(Data for review)

-- ==== Sys2Proof/Machine/RegTable.lean ====
section
/-! DEFINITION. The register map: every register of the chapters' tables as one row, with its place, its access
types (R11) and its reset value, and the addresses of R39, R44, R79, R155, R182 and the chapters' bases. -/
namespace Sys2Proof.Machine

/-- The register blocks of R44, an instance list each (R10). -/
inductive Blk where
  | glb | hif | hifPort | hifFn | cmd | ckp | ckpIv | sync | pwr | clk | tb | tel | memc | hbmG | seam | seamG | eth | prs | tsc
  | ft | ftTen | ftBkt | drive | stoG | stoTen | stoVol | lode | me | bc
  deriving DecidableEq, Repr

/-- The registers, named block first. `mem…` is HBM[h] for instances 0 to 7 and LPX[m] for 8 + m (R317). -/
inductive Reg where
  | glbAlive | glbPartId | glbFwSts | glbFwRestarts | glbFwCause | glbSecSts | glbDeviceId | glbBootNonce
  | glbTokenSeq | glbTokenFail | glbBootSts | glbReset | hifCfg | hifTenPort | hifView | hifErr | hifPortSts
  | hifPortLinkDowns | hifPortReplay | hifSts | hifFnErr | hifApBase | hifWinEn | hifHb | hifFlrAborted
  | hifQp | cmdSession | cmdAdmq | cmdAdmqSq | cmdAdmqCq | cmdQerr | cmdErr | cmdErrQueue | cmdDevRange
  | cmdBundle | cmdWeight | ckpSts | ckpRank | ckpStepA | ckpStepB | ckpStageBase | ckpStageBytes | ckpErr
  | ckpIvTb | syncErr | syncDefTmo | syncEpoch | syncCtx | syncCtxLen | syncCtxTmo | syncCoreCtx | syncFnCtx
  | syncCnt | pwrSts | pwrErr | pwrLimit | pwrPower | pwrTemp | clkSts | tbCtrl | tbAdj | tbSts | tbNow
  | tbFrac | tbSyncLoad | tbStep | tbPtpOffset | errGlbSts | errFirst | errFirstCtl | errAlert | errFault
  | errBridgeCe | errBridgeUe | errPathSts | errPathDrop | errPathMerged | errPathAlarm | errTenFirst
  | errTenCtl | detCtrl | detSts | detVar | detRefusals | telTv | exportCtl | exportDip | exportPort
  | exportDmac | exportSmac | sidebandCtl | logHead | logTail | logClasses | memSts | memErr | memCe | memUe
  | memRetry | memUeAddr | memScrub | memRecal | memCeThresh | memInject | memRefresh | memRecalCount
  | segMode | hbmGerr | regionWin | seamCtrl | seamSts | seamPeerFdid | seamErr | seamReplay | seamRetrain
  | seamSkew | seamCrc | seamBoard | seamFdid | seamTbLimit | ethCtrl | ethSts | ethErr | ethRxDrop
  | ethErrCount | ethNoTenant | ethTxDenied | prsTmap | prsUntagged | prsProfile0 | prsProfile1 | prsProfileF
  | prsVersion | prsRxBase | prsRxSlots | prsRxDone | prsNomatch | prsRed | prsRxDrop | prsSlowDrop
  | strmSync | strmSts | strmOffset | strmRecords | strmConsumed | strmErr | strmDrops | tscQuantum | tscRate
  | tscBurst | tscGateSts | ftCtrl | ftUdpPort | ftPrefix6 | ftPrefix4 | ftMaxAge | ftRto | ftCc | ftRmin
  | ftSendUsed | ftRecvUsed | ftErr | ftRetx | ftRnr | ftRxBad | ftStale | ftCe | ftPath | ftDmac | ftSmac
  | ftTenCtrl | ftTenSts | ftBucket | driveCtrl | driveSts | driveErr | driveApstIdle | driveStRestarts
  | driveMedia | stoCtrl | stoSqTail | stoCqHead | stoTenSts | stoTenErr | volSts | volBlocks | lodeCtrl
  | lodeSts | lodeLock | lodeLockTb | lodeGcyc | lodeMvSts | lodeMvErr | strErr | strCe | strUeAddr
  | strConflict | strScrub | meCtrl | meSts | meLastSts | meErr | meBusy | meOpsDone | meArith
  | meLastInexact | meLastZero | bcCtrl | bcSts | bcStartPc | bcExcPc | bcExcInfo | bcExcAddr | bcErr
  | bcArith | bcIssue | bcStall
  deriving DecidableEq, Repr

/-- One row of the register map: the offset in its block, the stride and number of its copies, its width in words, the
masks of its RW, RW1C, RW1S and WO bits (R11), its reset value, and whether a read of bits [31:0] latches the
upper half (R14). Every other bit is RO or RSV. -/
structure RegRow where
  blk    : Blk
  off    : Nat
  stride : Nat
  count  : Nat
  words  : Nat
  rw     : Nat
  w1c    : Nat
  w1s    : Nat
  wo     : Nat
  reset  : Nat
  latch  : Bool
  deriving DecidableEq, Repr

/-- Block bases in BAR0 (R44, R79, R154, R155, R182, R189, R293, R317, R343, R370, R397, R420, R438, R490, R511). -/
def blkBase (b : Blk) (i : Nat) : Nat :=
  match b with
  | .glb => 0
  | .hif => 0x100000
  | .hifPort => 0x100100 + 0x40 * i
  | .hifFn => 0x101000 + 0x1000 * i
  | .cmd => 0x200000 + 0x1000 * i
  | .ckp => 0x240000 + 0x1000 * i
  | .ckpIv => 0x250000
  | .sync => 0x300000
  | .pwr => 0x400000
  | .clk => 0x401000
  | .tb => 0x402000
  | .tel => 0x500000
  | .memc => if i < 8 then 0x800000 + 0x10000 * i else 0x900000 + 0x1000 * (i - 8)
  | .hbmG => 0x880000
  | .seam => 0xA00000 + 0x1000 * i
  | .seamG => 0xA20000
  | .eth => 0xC00000 + 0x1000 * i
  | .prs => 0xC10000
  | .tsc => 0xC20000 + 0x1000 * i
  | .ft => 0xC80000
  | .ftTen => 0xC90000 + 0x1000 * i
  | .ftBkt => 0xCA0000
  | .drive => 0xE00000 + 0x1000 * i
  | .stoG => 0xE04000
  | .stoTen => 0xE10000 + 0x1000 * i
  | .stoVol => 0xE20000 + 16 * i
  | .lode => 0x1000000 + 0x40000 * i
  | .me => 0x1010000 + 0x40000 * (i / 2) + 0x1000 * (i % 2)
  | .bc => if i < 256 then 0x1020000 + 0x40000 * (i / 8) + 0x1000 * (i % 8) else 0x280000 + 0x1000 * (i - 256)

/-- The block, instance and inner offset that a BAR0 offset names; none where no block lies. -/
def blkOf (a : Nat) : Option (Blk × Nat × Nat) :=
  let inst (b : Blk) (base stride n : Nat) : Option (Blk × Nat × Nat) :=
    let i := (a - base) / stride
    if base ≤ a ∧ i < n then some (b, i, (a - base) % stride) else none
  if a < 0x100000 then some (.glb, 0, a)
  else if a < 0x200000 then
    (inst .hifPort 0x100100 0x40 2) <|> (inst .hifFn 0x101000 0x1000 18)
      <|> (if a < 0x100100 then some (.hif, 0, a - 0x100000) else none)
  else if a < 0x300000 then
    (inst .cmd 0x200000 0x1000 18) <|> (inst .ckp 0x240000 0x1000 16)
      <|> (if 0x250000 ≤ a ∧ a < 0x251000 then some (.ckpIv, 0, a - 0x250000) else none)
      <|> ((inst .bc 0x280000 0x1000 16).map fun (b, i, o) => (b, i + 256, o))
  else if a < 0x400000 then some (.sync, 0, a - 0x300000)
  else if a < 0x401000 then some (.pwr, 0, a - 0x400000)
  else if a < 0x402000 then some (.clk, 0, a - 0x401000)
  else if a < 0x500000 then some (.tb, 0, a - 0x402000)
  else if a < 0x600000 then some (.tel, 0, a - 0x500000)
  else if a < 0x800000 then none
  else if a < 0x880000 then inst .memc 0x800000 0x10000 8
  else if a < 0x900000 then some (.hbmG, 0, a - 0x880000)
  else if a < 0xA00000 then (inst .memc 0x900000 0x1000 4).map fun (b, i, o) => (b, i + 8, o)
  else if a < 0xC00000 then
    (inst .seam 0xA00000 0x1000 24) <|> (if 0xA20000 ≤ a then some (.seamG, 0, a - 0xA20000) else none)
  else if a < 0xC10000 then inst .eth 0xC00000 0x1000 8
  else if a < 0xC20000 then some (.prs, 0, a - 0xC10000)
  else if a < 0xC80000 then inst .tsc 0xC20000 0x1000 32
  else if a < 0xC90000 then some (.ft, 0, a - 0xC80000)
  else if a < 0xCA0000 then inst .ftTen 0xC90000 0x1000 16
  else if a < 0xE00000 then some (.ftBkt, 0, a - 0xCA0000)
  else if a < 0xE04000 then inst .drive 0xE00000 0x1000 4
  else if a < 0xE10000 then some (.stoG, 0, a - 0xE04000)
  else if a < 0xE20000 then inst .stoTen 0xE10000 0x1000 16
  else if a < 0x1000000 then inst .stoVol 0xE20000 16 1024
  else if a < 0x1800000 then
    let n := (a - 0x1000000) / 0x40000
    let o := (a - 0x1000000) % 0x40000
    if o < 0x10000 then some (.lode, n, o)
    else if o < 0x12000 then some (.me, 2 * n + (o - 0x10000) / 0x1000, o % 0x1000)
    else if 0x20000 ≤ o ∧ o < 0x28000 then some (.bc, 8 * n + (o - 0x20000) / 0x1000, o % 0x1000)
    else none
  else none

(End Data for review)

Task to complete: Print the first line of the records above and each line after it, exactly, through the line with "eth | prs | tsc".

Answer for this exercise:
-- ==== Sys2Proof/Machine/RegTable.lean ====
section
/-! DEFINITION. The register map: every register of the chapters' tables as one row, with its place, its access
types (R11) and its reset value, and the addresses of R39, R44, R79, R155, R182 and the chapters' bases. -/
namespace Sys2Proof.Machine

/-- The register blocks of R44, an instance list each (R10). -/
inductive Blk where
  | glb | hif | hifPort | hifFn | cmd | ckp | ckpIv | sync | pwr | clk | tb | tel | memc | hbmG | seam | seamG | eth | prs | tsc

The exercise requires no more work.